The High Weald Challenge is in its second year and is organised by Stuart Mills from Trail Running Sussex. Richard and I arrived at Groombridge Place good and early in time to see the sun rising over the moat around the building. It looked very beautiful, as did the four huge Redwood trees in front of the house where race registration had been set up. Both Richard and I commented how much it looked as though we were in the States. It was, however, absolutely freezing cold. We registered and were handed a book of instructions! Blimey. It was a booklet with quite detailed navigation. No map, just text telling us where to go. Apparently the course was not fully signposted as the route follows three way marked paths, the Vanguard Way, High Weald Landscape Trail and Weald Way. Any sections not on those paths would be signposted.

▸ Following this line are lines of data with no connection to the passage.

-- ==== Sys2Proof/Tests/Slice0.lean ====
section
/-! SUPPORT. Tests: terms that `wellFormed` refuses, words of the spec's encodings, single steps, and for every statement
states and operands that meet its hypotheses. -/

namespace Sys2Proof.Tests

open Sys2Proof Sys2Proof.Machine Sys2Proof.Spec

set_option Elab.async false

/-! ### A small machine -/

/-- A thread whose registers v0 to v7 and predicates are given. -/
def thr (n : Nat) (xs : List (Nat × Word)) (p : Word) : Thread := { Thread.new n with stack := xs, pred := p }

/-- A group of two threads on core 0: v4 and v6 hold the addresses 0x8000 and 0x8040, s0 and s2 too. -/
def grp : Group :=
  { Group.zero with
    id := 1, live := true, team := 2, pc := 0x10000, rstart := 0x10000, hva := 0x1000, em := 3,
    threads := [thr 0 [(1, 5), (2, 7), (4, 0x8000), (6, 0x8040)] 1, thr 1 [(1, 6), (2, 8), (4, 0x8040), (6, 0x8080)] 0],
    sregs := [(0, 0x8000), (1, 5), (2, 0x8040), (3, 9), (6, 16)] }

def tm : Team := { bootTeam 2 3 with nthr := 2 }

def ln : Launch := bootLaunch 3

/-- Page tables that map the first GiB to itself with every right. -/
def tables : List Host.Cell := [(0x200000, 0x01), (0x200002, 0x40), (0x400000, 0xBB), (0x400001, 0x01)]

/-- One launch, one team, one group; the device answers. -/
def base : State :=
  { State.reset with power := .on, cur := grp, teams := [tm], launches := [ln], fresh := 10, mem := tables }

/-- The same with bit 12 of the half-word set: the uniform form. -/
def uni (s : State) : State := { s with issue := { s.issue with half := 0x1000, beats := 1 } }

/-- The group in focus, changed. -/
def withCur (s : State) (f : Group → Group) : State := s.modCur f

/-- A group without an error has sound sources of every kind: every witness below has one, and says so (R424). -/
theorem sound_of {s : State} (h : s.cur.intact = true) (lanes : List Nat) (srcs : List Src) : Sound s lanes srcs :=
  fun l _ => badSources_intact h l [] srcs

/-! ### Instructions that compute a value -/

/-- What the per-thread, uniform and port forms ask for. -/
abbrev ThreadReady (s : State) (srcs : List Src) (dst : DstCls) (d : Nat) : Prop :=
  s.u = false ∧ dst.ok false d = true ∧ isPort d = false ∧ srcs.all (Src.ok false) = true ∧ popsOf srcs = []
    ∧ s.cur.intact = true

abbrev UniformReady (s : State) (srcs : List Src) (dst : DstCls) (d : Nat) : Prop :=
  s.u = true ∧ dst.ok true d = true ∧ srcs.all (Src.ok true) = true ∧ s.cur.intact = true

abbrev PortReady (s : State) (srcs : List Src) (dst : DstCls) (d : Nat) : Prop :=
  s.u = false ∧ dst.ok false d = true ∧ srcs.all (Src.ok false) = true ∧ (popsOf srcs ≠ [] ∨ pushOf dst d ≠ none)
    ∧ s.cur.id ≠ 0 ∧ s.cur.walking = false ∧ s.rillBlocked s.em (popsOf srcs) (pushOf dst d) = none
    ∧ s.cur.intact = true

theorem witness_IntegerResults : ThreadReady base (two 3 1 2) (.w .sign) 3
    ∧ UniformReady (uni base) (two 64 65 66) (.w .sign) 64 ∧ PortReady base (two 100 1 2) (.w .sign) 100
    ∧ ThreadReady base (counted 3 1 31) (.w .sign) 127 := by decide +kernel

theorem witness_LongResults : ThreadReady base (twoPairs 2 4 6) .pair 2 ∧ UniformReady (uni base) (pairAndWord 64 65 66) .pair 64
    ∧ PortReady base [⟨1, .wide⟩] (.w .full) 105 ∧ ThreadReady base [] (.w .full) 63 := by decide +kernel

theorem witness_FloatResults : ThreadReady base [fpSrc f64 4, fpSrc f64 6] (fpDst f64) 2
    ∧ UniformReady (uni base) [fpSrc f32 64, fpSrc f32 65] (fpDst f32) 127
    ∧ PortReady base [fpSrc f32 1, fpSrc f32 2] (fpDst f32) 101 := by decide +kernel

theorem witness_LongLatency : ThreadReady base (two 3 1 2) (.w .sign) 3 ∧ UniformReady (uni base) (two 64 65 66) (.w .sign) 64
    ∧ PortReady base (two 100 1 2) (.w .sign) 100 ∧ base.cur.count 5 < 63 := by decide +kernel

theorem witness_ConversionResults : ThreadReady base [⟨4, .pair⟩, ⟨4, .num 4⟩] (.w .zero) 3
    ∧ UniformReady (uni base) [⟨64, .w⟩, ⟨0, .num 4⟩] (.w .sign) 64
    ∧ PortReady base [⟨1, .w⟩, ⟨1, .num 4⟩] (.w .zero) 102 := by decide +kernel

/-- A queue that can be popped: xm of lane 1 and of lane 0 hold a filled entry. -/
def fed : State := withCur base fun g => { g with threads := g.threads.map fun t => { t with xm := [.filled 9], zm := [.filled 4] } }

theorem witness_PredicateResults : ThreadReady base [⟨1, .w⟩, ⟨2, .w⟩] .pred 31 ∧ PortReady fed [⟨101, .w⟩, ⟨2, .w⟩] .pred 0
    ∧ ThreadReady base [⟨1, .pred⟩] .pred 2 ∧ PortReady fed [⟨1, .w⟩, ⟨105, .w⟩, ⟨3, .pred⟩] (.w .zero) 3 := by decide +kernel

/-! ### Cross-lane instructions -/

theorem witness_OneLaneResults : uniformSrc 65 = true ∧ ThreadReady base [⟨1, .v⟩] (.w .zero) 3
    ∧ PortReady base [⟨1, .v⟩] (.w .zero) 100 ∧ (base.u = false ∧ isS 64 = true ∧ [(⟨1, .v⟩ : Src)].all (Src.ok false) = true)
    ∧ (base.u = false ∧ isV 3 = true ∧ Src.ok false ⟨1, .w⟩ = true ∧ isPort 1 = false)
    ∧ (fed.u = false ∧ isV 3 = true ∧ isPort 101 = true ∧ fed.cur.id ≠ 0 ∧ fed.cur.walking = false
      ∧ fed.rillBlocked (if (fed.wide 1 106).toNat < 64 then fed.em &&& (1 <<< (fed.wide 1 106).toNat) else 0) [101 - 100] none
          = none)
    ∧ fed.cur.intact = true ∧ base.cur.intact = true := by decide +kernel

theorem witness_VoteResults : ThreadReady base [⟨0, .pred⟩] .pred 1 ∧ ThreadReady base [⟨1, .w⟩] .pred 1
    ∧ PortReady fed [⟨101, .w⟩] .pred 1 ∧ ThreadReady base [⟨0, .pred⟩] .pair 2
    ∧ (base.u = false ∧ isS 95 = true ∧ [(⟨31, .pred⟩ : Src)].all (Src.ok false) = true) := by decide +kernel

theorem witness_ReductionResults : ThreadReady base [⟨1, .v⟩] (.w .sign) 3 ∧ PortReady base [⟨1, .v⟩] (.w .zero) 105
    ∧ (base.u = false ∧ isS 64 = true ∧ [(⟨63, .v⟩ : Src)].all (Src.ok false) = true) := by decide +kernel

theorem witness_TreeIsFold : (∀ x y z : Word, (x + y) + z = x + (y + z)) ∧ (∀ x y : Word, x + y = y + x)
    ∧ 6 ∈ [4, 5, 6] ∧ [(0, (1 : Word)), (63, 2)].Pairwise (fun x y => x.1 < y.1)
    ∧ ∀ x ∈ [(0, (1 : Word)), (63, 2)], x.1 < 2 ^ 6 := ⟨BitVec.add_assoc, BitVec.add_comm, by decide⟩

It was a short walk from the Giant Redwoods and Groombridge Place to the start on the street. By the time we lined up to run, it was already getting warmer. Stuart had written the word ‘Start’, in chalk on the tarmac, so there was no doubt where we were to begin. Although I’m not convinced of his description of it as street art!

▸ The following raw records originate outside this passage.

-- ==== Sys2Proof/Laws/Memory.lean ====
section
/-! SUPPORT. The laws of memory: every operation keeps the canonical form, a read after a write gives the value written, a
write leaves every other address alone, and equal contents are equal data. -/

namespace Sys2Proof.Machine

open Sys2Proof.Config

@[simp] theorem Memory.read_nil (k : Nat) : Memory.read [] k = unlistedByte := rfl

theorem Memory.read_cons (a k : Nat) (v : Byte) (m : Memory) :
    Memory.read ((a, v) :: m) k = if k < a then unlistedByte else if k = a then v else Memory.read m k := rfl

theorem Memory.write_cons (a k : Nat) (w v : Byte) (m : Memory) :
    Memory.write ((a, w) :: m) k v =
      if k < a then (if v = unlistedByte then (a, w) :: m else (k, v) :: (a, w) :: m)
      else if k = a then (if v = unlistedByte then m else (k, v) :: m)
      else (a, w) :: Memory.write m k v := rfl

theorem Memory.wfFrom_cons (lo a : Nat) (v : Byte) (m : Memory) :
    Memory.wfFrom lo ((a, v) :: m) = true ↔
      lo ≤ a ∧ a < memSize ∧ v ≠ unlistedByte ∧ Memory.wfFrom (a + 1) m = true := by
  simp [Memory.wfFrom, and_assoc]

/-- A lower bound may be lowered. -/
theorem Memory.wfFrom_mono {lo lo' : Nat} {m : Memory} (h : Memory.wfFrom lo m = true) (hle : lo' ≤ lo) :
    Memory.wfFrom lo' m = true := by
  cases m with
  | nil => rfl
  | cons c m =>
    obtain ⟨a, v⟩ := c
    rw [Memory.wfFrom_cons] at h ⊢
    exact ⟨hle.trans h.1, h.2⟩

/-- Below its first address, memory lists nothing. -/
theorem Memory.read_below {lo k : Nat} {m : Memory} (h : Memory.wfFrom lo m = true) (hk : k < lo) :
    m.read k = unlistedByte := by
  cases m with
  | nil => rfl
  | cons c m =>
    obtain ⟨a, v⟩ := c
    rw [Memory.wfFrom_cons] at h
    rw [Memory.read_cons, if_pos (by omega)]

/-- A write keeps the canonical form. -/
theorem Memory.write_wfFrom {lo k : Nat} {m : Memory} (v : Byte) (h : Memory.wfFrom lo m = true) (hlo : lo ≤ k)
    (hk : k < memSize) : Memory.wfFrom lo (m.write k v) = true := by
  induction m generalizing lo with
  | nil =>
    by_cases hv : v = unlistedByte
    · simp [Memory.write, hv, Memory.wfFrom]
    · simp [Memory.write, hv, Memory.wfFrom, hlo, hk]
  | cons c m ih =>
    obtain ⟨a, w⟩ := c
    rw [Memory.write_cons]
    have hc := (Memory.wfFrom_cons lo a w m).1 h
    split_ifs with h1 h2 h3 h4
    · exact h
    · rw [Memory.wfFrom_cons, Memory.wfFrom_cons]
      exact ⟨hlo, hk, h2, by omega, hc.2⟩
    · exact Memory.wfFrom_mono hc.2.2.2 (by omega)
    · rw [Memory.wfFrom_cons]
      exact ⟨hlo, hk, h4, h3 ▸ hc.2.2.2⟩
    · rw [Memory.wfFrom_cons]
      exact ⟨hc.1, hc.2.1, hc.2.2.1, ih hc.2.2.2 (by omega)⟩

/-- What a read gives after a write, in a canonical memory. -/
theorem Memory.read_write_from {lo : Nat} {m : Memory} (h : Memory.wfFrom lo m = true) (k : Nat) (v : Byte) (j : Nat) :
    (m.write k v).read j = if j = k then v else m.read j := by
  induction m generalizing lo with
  | nil =>
    by_cases hv : v = unlistedByte
    · simp [Memory.write, hv]
    · simp only [Memory.write, if_neg hv, Memory.read_cons, Memory.read_nil]
      split_ifs <;> first | rfl | omega
  | cons c m ih =>
    obtain ⟨a, w⟩ := c
    have hc := (Memory.wfFrom_cons lo a w m).1 h
    rw [Memory.write_cons]
    by_cases h1 : k < a
    · rw [if_pos h1]
      by_cases h2 : v = unlistedByte
      · rw [if_pos h2]
        by_cases hj : j = k
        · rw [if_pos hj, hj, Memory.read_cons, if_pos h1, h2]
        · rw [if_neg hj]
      · rw [if_neg h2]
        simp only [Memory.read_cons]
        split_ifs <;> first | rfl | omega
    · rw [if_neg h1]
      by_cases h3 : k = a
      · subst h3
        rw [if_pos rfl]
        by_cases h4 : v = unlistedByte
        · rw [if_pos h4, Memory.read_cons]
          by_cases hj : j = k
          · rw [if_pos hj, hj, Memory.read_below hc.2.2.2 (by omega), h4]
          · rw [if_neg hj, if_neg hj]
            split_ifs with h5
            · exact Memory.read_below hc.2.2.2 (by omega)
            · rfl
        · rw [if_neg h4]
          simp only [Memory.read_cons]
          split_ifs <;> first | rfl | omega
      · rw [if_neg h3, Memory.read_cons, Memory.read_cons, ih hc.2.2.2]
        split_ifs <;> first | rfl | omega

/-- A write of a byte of the address space keeps memory canonical. -/
theorem Memory.write_wf {m : Memory} (h : m.wf = true) {k : Nat} (hk : k < memSize) (v : Byte) :
    (m.write k v).wf = true :=
  Memory.write_wfFrom v h (Nat.zero_le k) hk

/-- What a read gives after a write. -/
theorem Memory.read_write {m : Memory} (h : m.wf = true) (k : Nat) (v : Byte) (j : Nat) :
    (m.write k v).read j = if j = k then v else m.read j :=
  Memory.read_write_from h k v j

/-- Writing consecutive bytes inside the address space keeps memory canonical. -/
theorem Memory.writeBytes_wf {m : Memory} (h : m.wf = true) {a : Nat} {vs : List Byte}
    (hk : a + vs.length ≤ memSize) : (m.writeBytes a vs).wf = true := by
  induction vs generalizing m a with
  | nil => exact h
  | cons v vs ih =>
    rw [List.length_cons] at hk
    exact ih (Memory.write_wf h (by omega) v) (by omega)

/-- What a read gives after consecutive bytes are written inside the address space: the byte written, or what stood
there. -/
theorem Memory.read_writeBytes {m : Memory} (h : m.wf = true) {a : Nat} {vs : List Byte}
    (hk : a + vs.length ≤ memSize) (j : Nat) :
    (m.writeBytes a vs).read j = if a ≤ j ∧ j < a + vs.length then vs.getD (j - a) 0 else m.read j := by
  induction vs generalizing m a with
  | nil => rw [if_neg (by simp)]; rfl
  | cons v vs ih =>
    rw [List.length_cons] at hk
    rw [Memory.writeBytes, ih (Memory.write_wf h (by omega) v) (by omega), Memory.read_write h, List.length_cons]
    by_cases hj : j = a
    · subst hj
      rw [if_neg (by omega), if_pos rfl, if_pos (by omega)]
      simp
    · by_cases hin : a + 1 ≤ j ∧ j < a + 1 + vs.length
      · rw [if_pos hin, if_pos (by omega), show j - a = (j - (a + 1)) + 1 by omega, List.getD_cons_succ]
      · rw [if_neg hin, if_neg hj, if_neg (by omega)]

/-- Outside the bytes written, memory reads as before. -/
theorem Memory.read_writeBytes_outside {m : Memory} (h : m.wf = true) {a : Nat} {vs : List Byte}
    (hk : a + vs.length ≤ memSize) {j : Nat} (hj : ¬(a ≤ j ∧ j < a + vs.length)) :
    (m.writeBytes a vs).read j = m.read j := by
  rw [Memory.read_writeBytes h hk, if_neg hj]

@[simp] theorem scrambledBytes_length (k base n : Nat) : (scrambledBytes k base n).length = n := by
  induction n generalizing base with
  | zero => rfl
  | succ n ih => simp [scrambledBytes, ih]

@[simp] theorem State.portWrittenFrom_length (s : State) (a : Nat) (bs : List Byte) :
    (s.portWrittenFrom a bs).length = bs.length := by
  induction bs generalizing a with
  | nil => rfl
  | cons v vs ih => simp [State.portWrittenFrom, ih]

/-- When the host has written nothing while the command ran, what the engine writes is what stands there. -/
theorem State.portWrittenFrom_untouched {s : State} (h : s.touched = []) (a : Nat) (bs : List Byte) :
    s.portWrittenFrom a bs = bs := by
  induction bs generalizing a with
  | nil => rfl
  | cons v vs ih => simp [State.portWrittenFrom, State.portWritten, h, ih]

/-- Two canonical memories that read alike everywhere are equal data. -/
theorem Memory.eq_of_read {lo : Nat} {m m' : Memory} (h : Memory.wfFrom lo m = true) (h' : Memory.wfFrom lo m' = true)
    (he : ∀ k, m.read k = m'.read k) : m = m' := by
  induction m generalizing lo m' with
  | nil =>
    cases m' with
    | nil => rfl
    | cons c m' =>
      obtain ⟨a, v⟩ := c
      have hk := he a
      rw [Memory.read_cons] at hk
      simp only [lt_irrefl, if_false, if_true, Memory.read_nil] at hk
      exact absurd hk.symm ((Memory.wfFrom_cons lo a v m').1 h').2.2.1
  | cons c m ih =>
    obtain ⟨a, v⟩ := c
    have hc := (Memory.wfFrom_cons lo a v m).1 h
    cases m' with
    | nil =>
      have hk := he a
      rw [Memory.read_cons] at hk
      simp only [lt_irrefl, if_false, if_true, Memory.read_nil] at hk
      exact absurd hk hc.2.2.1
    | cons c' m' =>
      obtain ⟨a', v'⟩ := c'
      have hc' := (Memory.wfFrom_cons lo a' v' m').1 h'
      have hka := he a
      have hka' := he a'
      simp only [Memory.read_cons, lt_irrefl, if_false, if_true] at hka hka'
      have haa : a = a' := by
        rcases Nat.lt_trichotomy a a' with hlt | heq | hgt
        · rw [if_pos hlt] at hka
          exact absurd hka hc.2.2.1
        · exact heq
        · rw [if_pos hgt] at hka'
          exact absurd hka'.symm hc'.2.2.1
      subst haa
      simp only [lt_irrefl, if_false, if_true] at hka
      subst hka
      rw [ih hc.2.2.2 hc'.2.2.2]
      intro k
      by_cases hk : k < a + 1
      · rw [Memory.read_below hc.2.2.2 hk, Memory.read_below hc'.2.2.2 hk]
      · have hkk := he k
        simpa only [Memory.read_cons, if_neg (show ¬k < a by omega), if_neg (show ¬k = a by omega)] using hkk

end Sys2Proof.Machine
end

Stuart’s race briefing consisted of him telling us that he held the course record as – because it’s a different route to the inaugural year – he’s the only person to have run it. However, if his time of 4 hours 12 minutes is correct, that would be some decent time to have to beat. With a blast on the hooter we were away. I had decided I would follow Richard. With hindsight, this was a mistake and one which I really should realise by now is almost always a mistake. The only times I seem to beat Richard are when I start at my own pace and catch him up towards the end. There are exceptions and usually I don’t catch him up at all. Only twice have I beaten Richard by charging off at his pace and both of them were in relatively short races.
Winnie the Pooh
However, I kept up a decent pace for the first 20km through fields and downland, up to Ashdown Forest and across the top with majestic views stretching out ahead. I was beginning to tire a little when we came to Pooh Bridge in the heart of the forest. It’s the bridge where Winnie the Pooh and Christopher Robin played Pooh Sticks. When I stopped to film briefly, the small group I was with, which included Richard, were off. I couldn’t catch them and from that moment I was done in.
At half way I missed the chalk markings on the road and ran the wrong way for a few hundred yards before turning back and standing round aimlessly for a few minutes. Then I remembered the book. Following the typed directions therein I was able to get back on the High Weald Challenge course and I kept it in my hand for the rest of the race. There was a checkpoint at 27km in the village of Forest Row and I was told that the group I had been with were already 5 minutes ahead.
Going Out Too Fast
Having set quite a fast pace for the first half of the race the second half was a very different story. I was in 25th place with 20km to go but gradually I was being caught by runners and every so often one or two would overtake and be gone in to the distance as quickly as they came. I just couldn’t keep up. I had neck pain and my stomach wasn’t feeling great. I had had one baby food sachet and was drinking coconut water from my backpack and Coke at the aid stations. I can’t really eat on long runs so I wasn’t consuming any of the crips, biscuits, cake, bananas or sweets on offer.
Despite this I was enjoying the run. The weather was good, the route was pretty without being stunning in the second half and the excitement of using my new battery operated camera gimbal hasn’t yet worn off. I accepted however, that today was not going to be my fastest 50k and that I was simply going to have to slog out the rest of the High Weald Challenge to the end, which I did. I crossed the line back at Groombridge Place in 38th place in a time of 5 hours 35 minutes. You can see my Strava stats here. Richard finished 13th in 4 hours 52 minutes, beating his previous best by just a few seconds.
High Weald Challenge
I would say that the course isn’t too difficult, it’s just I had a bit of a bad day at the office. The heat may have played a part and it was certainly more hilly than my PB 50k course at Salisbury, but nothing compared to some of the trail marathons I’ve done. The route is pretty and there are one or two extremely lovely locations, especially running over the top of Ashdown Forest. But there are a few dull bits. It’s certainly one to do if you are looking for a relatively easy 50k. It’s small and friendly, Groombridge is a gorgeous little village and the start finish location at Groombridge Place is certainly one of the most beautiful things about the race.